● **AVAILABLE DATA**

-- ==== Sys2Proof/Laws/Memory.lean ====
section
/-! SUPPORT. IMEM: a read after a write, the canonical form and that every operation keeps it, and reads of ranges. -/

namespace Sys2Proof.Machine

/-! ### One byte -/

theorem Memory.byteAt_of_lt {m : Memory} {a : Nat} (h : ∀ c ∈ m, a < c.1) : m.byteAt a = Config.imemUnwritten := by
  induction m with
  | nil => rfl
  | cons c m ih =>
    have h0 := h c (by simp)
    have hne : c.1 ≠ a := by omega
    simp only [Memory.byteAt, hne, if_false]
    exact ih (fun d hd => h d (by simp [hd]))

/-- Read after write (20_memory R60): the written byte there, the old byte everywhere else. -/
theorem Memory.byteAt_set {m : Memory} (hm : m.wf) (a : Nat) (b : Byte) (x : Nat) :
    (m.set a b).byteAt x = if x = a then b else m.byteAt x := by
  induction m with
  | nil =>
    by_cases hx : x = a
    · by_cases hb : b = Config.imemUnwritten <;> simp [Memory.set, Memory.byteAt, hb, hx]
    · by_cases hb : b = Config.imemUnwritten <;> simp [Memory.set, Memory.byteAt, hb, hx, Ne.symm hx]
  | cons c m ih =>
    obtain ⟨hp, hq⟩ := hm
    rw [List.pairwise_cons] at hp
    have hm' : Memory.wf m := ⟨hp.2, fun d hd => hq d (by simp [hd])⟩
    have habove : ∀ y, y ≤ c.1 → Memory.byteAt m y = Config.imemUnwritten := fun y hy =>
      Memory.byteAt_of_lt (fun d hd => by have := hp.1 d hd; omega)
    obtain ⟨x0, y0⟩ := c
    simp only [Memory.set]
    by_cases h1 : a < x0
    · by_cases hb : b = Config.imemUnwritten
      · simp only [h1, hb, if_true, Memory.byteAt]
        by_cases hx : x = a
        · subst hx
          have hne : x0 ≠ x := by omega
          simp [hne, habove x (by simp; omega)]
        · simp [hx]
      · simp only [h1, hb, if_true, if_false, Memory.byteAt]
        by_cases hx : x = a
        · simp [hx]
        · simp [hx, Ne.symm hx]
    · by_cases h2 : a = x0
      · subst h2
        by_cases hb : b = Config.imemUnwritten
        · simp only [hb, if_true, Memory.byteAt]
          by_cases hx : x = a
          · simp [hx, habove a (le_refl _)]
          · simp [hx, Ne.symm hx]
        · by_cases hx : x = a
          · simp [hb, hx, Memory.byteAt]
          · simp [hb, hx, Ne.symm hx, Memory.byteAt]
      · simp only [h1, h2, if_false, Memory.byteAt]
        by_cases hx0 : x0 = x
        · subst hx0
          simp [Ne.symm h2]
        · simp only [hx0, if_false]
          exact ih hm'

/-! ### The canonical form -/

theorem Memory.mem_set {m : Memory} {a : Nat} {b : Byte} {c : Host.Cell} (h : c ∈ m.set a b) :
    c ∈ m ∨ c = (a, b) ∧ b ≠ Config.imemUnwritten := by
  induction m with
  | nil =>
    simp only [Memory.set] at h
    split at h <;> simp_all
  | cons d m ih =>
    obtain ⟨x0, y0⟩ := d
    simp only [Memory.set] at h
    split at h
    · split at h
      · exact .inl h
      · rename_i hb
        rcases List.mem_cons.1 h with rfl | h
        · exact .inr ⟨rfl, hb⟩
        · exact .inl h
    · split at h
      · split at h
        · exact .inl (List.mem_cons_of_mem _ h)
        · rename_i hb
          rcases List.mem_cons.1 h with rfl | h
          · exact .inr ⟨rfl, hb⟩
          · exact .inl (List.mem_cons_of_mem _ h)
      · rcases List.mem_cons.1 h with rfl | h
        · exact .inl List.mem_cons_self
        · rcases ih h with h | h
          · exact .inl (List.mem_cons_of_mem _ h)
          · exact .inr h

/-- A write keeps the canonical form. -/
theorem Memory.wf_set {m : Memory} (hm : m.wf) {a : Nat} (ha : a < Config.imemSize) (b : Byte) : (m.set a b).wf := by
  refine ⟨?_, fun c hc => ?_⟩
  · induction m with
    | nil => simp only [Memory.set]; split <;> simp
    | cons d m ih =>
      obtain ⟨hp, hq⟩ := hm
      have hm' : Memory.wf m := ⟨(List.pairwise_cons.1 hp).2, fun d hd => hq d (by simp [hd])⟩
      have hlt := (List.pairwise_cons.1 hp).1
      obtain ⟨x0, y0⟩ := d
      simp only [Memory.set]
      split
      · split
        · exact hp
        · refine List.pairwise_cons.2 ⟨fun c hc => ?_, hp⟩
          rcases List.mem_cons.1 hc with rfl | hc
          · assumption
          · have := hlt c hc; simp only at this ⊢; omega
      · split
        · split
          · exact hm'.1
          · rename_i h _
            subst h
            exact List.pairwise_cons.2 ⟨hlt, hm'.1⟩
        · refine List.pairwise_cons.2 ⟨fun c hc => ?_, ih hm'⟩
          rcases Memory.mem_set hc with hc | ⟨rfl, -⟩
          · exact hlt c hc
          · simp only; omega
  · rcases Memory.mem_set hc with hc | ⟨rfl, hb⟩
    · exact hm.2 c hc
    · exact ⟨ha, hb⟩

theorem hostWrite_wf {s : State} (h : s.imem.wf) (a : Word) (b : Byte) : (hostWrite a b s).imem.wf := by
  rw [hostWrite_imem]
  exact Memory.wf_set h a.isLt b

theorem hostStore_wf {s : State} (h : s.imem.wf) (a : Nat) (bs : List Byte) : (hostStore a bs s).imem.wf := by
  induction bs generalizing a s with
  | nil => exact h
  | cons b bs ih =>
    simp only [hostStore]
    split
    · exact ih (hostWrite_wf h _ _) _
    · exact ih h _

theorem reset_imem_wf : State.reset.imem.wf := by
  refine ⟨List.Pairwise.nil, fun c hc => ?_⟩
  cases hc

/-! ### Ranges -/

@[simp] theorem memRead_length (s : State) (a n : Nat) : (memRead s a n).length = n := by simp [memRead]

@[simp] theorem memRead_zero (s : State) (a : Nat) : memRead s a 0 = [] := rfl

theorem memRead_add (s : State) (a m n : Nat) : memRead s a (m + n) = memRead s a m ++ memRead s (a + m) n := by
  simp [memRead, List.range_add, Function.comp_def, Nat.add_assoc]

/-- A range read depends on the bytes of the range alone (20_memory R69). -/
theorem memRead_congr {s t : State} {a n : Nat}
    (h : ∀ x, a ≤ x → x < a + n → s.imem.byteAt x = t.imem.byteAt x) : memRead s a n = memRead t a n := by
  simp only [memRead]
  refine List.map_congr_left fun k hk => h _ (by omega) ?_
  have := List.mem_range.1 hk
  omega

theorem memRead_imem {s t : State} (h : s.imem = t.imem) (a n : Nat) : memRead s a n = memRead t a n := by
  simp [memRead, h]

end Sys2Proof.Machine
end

● **TASK STATEMENT**
Taking the records from the top, repeat each line exactly until you have repeated the line that contains "Memory.byteAt_of_lt (fun d".

● **RESPONSE AREA**
-- ==== Sys2Proof/Laws/Memory.lean ====
section
/-! SUPPORT. IMEM: a read after a write, the canonical form and that every operation keeps it, and reads of ranges. -/

namespace Sys2Proof.Machine

/-! ### One byte -/

theorem Memory.byteAt_of_lt {m : Memory} {a : Nat} (h : ∀ c ∈ m, a < c.1) : m.byteAt a = Config.imemUnwritten := by
  induction m with
  | nil => rfl
  | cons c m ih =>
    have h0 := h c (by simp)
    have hne : c.1 ≠ a := by omega
    simp only [Memory.byteAt, hne, if_false]
    exact ih (fun d hd => h d (by simp [hd]))

/-- Read after write (20_memory R60): the written byte there, the old byte everywhere else. -/
theorem Memory.byteAt_set {m : Memory} (hm : m.wf) (a : Nat) (b : Byte) (x : Nat) :
    (m.set a b).byteAt x = if x = a then b else m.byteAt x := by
  induction m with
  | nil =>
    by_cases hx : x = a
    · by_cases hb : b = Config.imemUnwritten <;> simp [Memory.set, Memory.byteAt, hb, hx]
    · by_cases hb : b = Config.imemUnwritten <;> simp [Memory.set, Memory.byteAt, hb, hx, Ne.symm hx]
  | cons c m ih =>
    obtain ⟨hp, hq⟩ := hm
    rw [List.pairwise_cons] at hp
    have hm' : Memory.wf m := ⟨hp.2, fun d hd => hq d (by simp [hd])⟩
    have habove : ∀ y, y ≤ c.1 → Memory.byteAt m y = Config.imemUnwritten := fun y hy =>
      Memory.byteAt_of_lt (fun d hd => by have := hp.1 d hd; omega)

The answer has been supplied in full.